Use this dashboard to:
- Identify hosts and processes with high CPU utilization.
- Examine CPU usage by type and identify anomalies over time.
Host Metrics - Disk
The Host Metrics - Disk dashboard provides detailed information about disk utilization and disk IO operations.You can drill down from this dashboard to the Process Metrics - Details dashboard by using the honeycombs or line charts in all the panels.
Use this dashboard to:
- Identify hosts with high disk utilization and disk IO operations.
- Monitor abnormal spikes in read/write rates.
- Compare disk throughput across storage devices of a host.
Host Metrics - Memory
The Host Metrics - Memory dashboard provides detailed information on host memory usage, memory distribution, and swap space utilization.

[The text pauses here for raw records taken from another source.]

theorem WordEffect.shByte_ne {i j : Nat} (h : WordEffect s w d t) (hj : j < 2 ^ 32)
    (hne : t.shByte i j ≠ s.shByte i j) : s.faulted = false ∧
    ((∃ (a : Byte) (b : Word32) (v : Byte), d = .ok (.shwr a b v) ∧ i = a.toNat ∧ j = b.toNat ∧ t.shByte i j = v) ∨
     (∃ cnt size, d = .ok (.encode cnt size) ∧ s.k.toNat ≤ i ∧ i < s.n ∧ j < size.toNat) ∨
     (∃ cnt size, d = .ok (.recon cnt size) ∧ i < s.n ∧ s.maskByte i ≠ 0x00 ∧ j < size.toNat)) := by
  cases h with
  | writeShard hrun a b v hd =>
    rw [shByte_respond] at hne ⊢
    by_cases hplace : i = a.toNat ∧ j = b.toNat
    · obtain ⟨rfl, rfl⟩ := hplace
      exact ⟨hrun, .inl ⟨a, b, v, hd, rfl, rfl, shByte_setShByte_same s _ _ v⟩⟩
    · exact absurd (shByte_setShByte_other s v b.isLt hj hplace) hne
  | writeParity hrun cnt size hd =>
    obtain ⟨hrow, hsize⟩ := mem_of_shByte_writeRows_ne hj hne
    obtain ⟨hk, hn⟩ := mem_parityRows.mp hrow
    exact ⟨hrun, .inr (.inl ⟨cnt, size, hd, hk, hn, hsize⟩)⟩
  | writeMarked hrun cnt size hd =>
    obtain ⟨hrow, hsize⟩ := mem_of_shByte_writeRows_ne hj hne
    obtain ⟨hn, hmark⟩ := mem_missing.mp hrow
    exact ⟨hrun, .inr (.inr ⟨cnt, size, hd, hn, hmark, hsize⟩)⟩
  | _ => exact absurd rfl hne

end

/-- Settles O14: a faulted engine only responds to a word, and an idle step changes nothing. -/
theorem onlyResetClearsFaulted : Obligations.OnlyResetClearsFaulted := by
  intro s t hf h
  obtain ⟨_, rfl⟩ | ⟨rest, hhost, _⟩ | ⟨cmd, rest, w, _, heff⟩ := step_effect h
  · exact .inr ⟨hf, rfl, rfl⟩
  · exact .inl ⟨rest, hhost⟩
  · obtain ⟨v, rfl⟩ := heff.eq_respond_of_faulted hf
    exact .inr ⟨hf, rfl, rfl⟩

/-- Settles O31: of the effects of a word, only those of CTXNEW and CTXREL touch the context. -/
theorem contextChangesOnlyByItsCommands : Obligations.ContextChangesOnlyByItsCommands := by
  intro s t h
  obtain ⟨_, rfl⟩ | ⟨rest, hhost, _⟩ | ⟨cmd, rest, w, hhost, heff⟩ := step_effect h
  · exact .inl ⟨rfl, rfl, rfl, rfl⟩
  · exact .inr (.inl ⟨rest, hhost⟩)
  · exact heff.context_eq.imp_right fun ⟨hrun, hd⟩ => .inr ⟨cmd, rest, hhost, hrun, hd⟩

/-- Settles O54: of the effects of a word, only those of SHWR, ENCODE and RECON touch shard memory, in their own places. -/
theorem shardByteChangesOnlyByItsWriters : Obligations.ShardByteChangesOnlyByItsWriters := by
  intro s t i j h hj hne
  obtain ⟨_, rfl⟩ | ⟨rest, hhost, _⟩ | ⟨cmd, rest, w, hhost, heff⟩ := step_effect h
  · exact absurd rfl hne
  · exact .inl ⟨rest, hhost⟩
  · exact .inr ⟨cmd, rest, hhost, heff.shByte_ne hj hne⟩

/-- Settles O55: of the effects of a word, only that of MKWR touches the mask, at its own index. -/
theorem maskChangesOnlyByMkwr : Obligations.MaskChangesOnlyByMkwr := by
  intro s t i h hne
  obtain ⟨_, rfl⟩ | ⟨rest, hhost, _⟩ | ⟨cmd, rest, w, hhost, heff⟩ := step_effect h
  · exact absurd rfl hne
  · exact .inl ⟨rest, hhost⟩
  · obtain ⟨hrun, hd⟩ := heff.maskByte_ne hne
    exact .inr ⟨cmd, rest, _, hhost, hrun, rfl, hd⟩

/-! ### What each update of the state does to the invariant -/

theorem State.Inv.withHost (h : s.Inv) (rest : List HostAction) : (s.withHost rest).Inv :=
  ⟨h.blockMax_pos, h.context, h.faults, h.shards⟩

theorem State.Inv.respond (h : s.Inv) (v : Word) : (s.respond v).Inv :=
  ⟨h.blockMax_pos, h.context, h.faults, h.shards⟩

theorem State.Inv.setMaskByte (h : s.Inv) (i : Nat) (v : Byte) : (s.setMaskByte i v).Inv :=
  ⟨h.blockMax_pos, h.context, h.faults, h.shards⟩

You can drill down from this dashboard to the Process Metrics - Details dashboard by using the honeycombs or line charts in all the panels.
Use this dashboard to:
- Identify hosts with high memory utilization.
- Examine memory distribution (free, buffered-cache, used, total) for a given host.
- Monitor abnormal spikes in memory and swap utilization.
Host Metrics - Network
The Host Metrics - Network dashboard provides detailed information on host network errors, throughput, and packets sent and received.
Use this dashboard to:
- Determine top hosts with network errors and dropped packets.
- Monitor abnormal spikes in incoming/outgoing packets and bytes sent and received.
- Use dashboard filters to compare throughput across the interface of a host.
Host Metrics - TCP
The Host Metrics - TCP dashboard provides detailed information around inbound, outbound, open, and established TCP connections.
Use this dashboard to:
- Identify abnormal spikes in inbound, outbound, open, or established connections.
Process Metrics - Details
The Process Metrics - Details dashboard gives you a detailed view of key process related metrics such as CPU and memory utilization, disk read/write throughput, and major/minor page faults.
Use this dashboard to:
- Determine the number of open file descriptors in all hosts. If the number of open file descriptors reaches the maximum file descriptor limits, it can cause IOException errors.
- Identify anomalies in CPU usage, memory usage, major/minor page faults and reads/writes over time.
- Troubleshoot memory leaks using the resident set memory trend chart.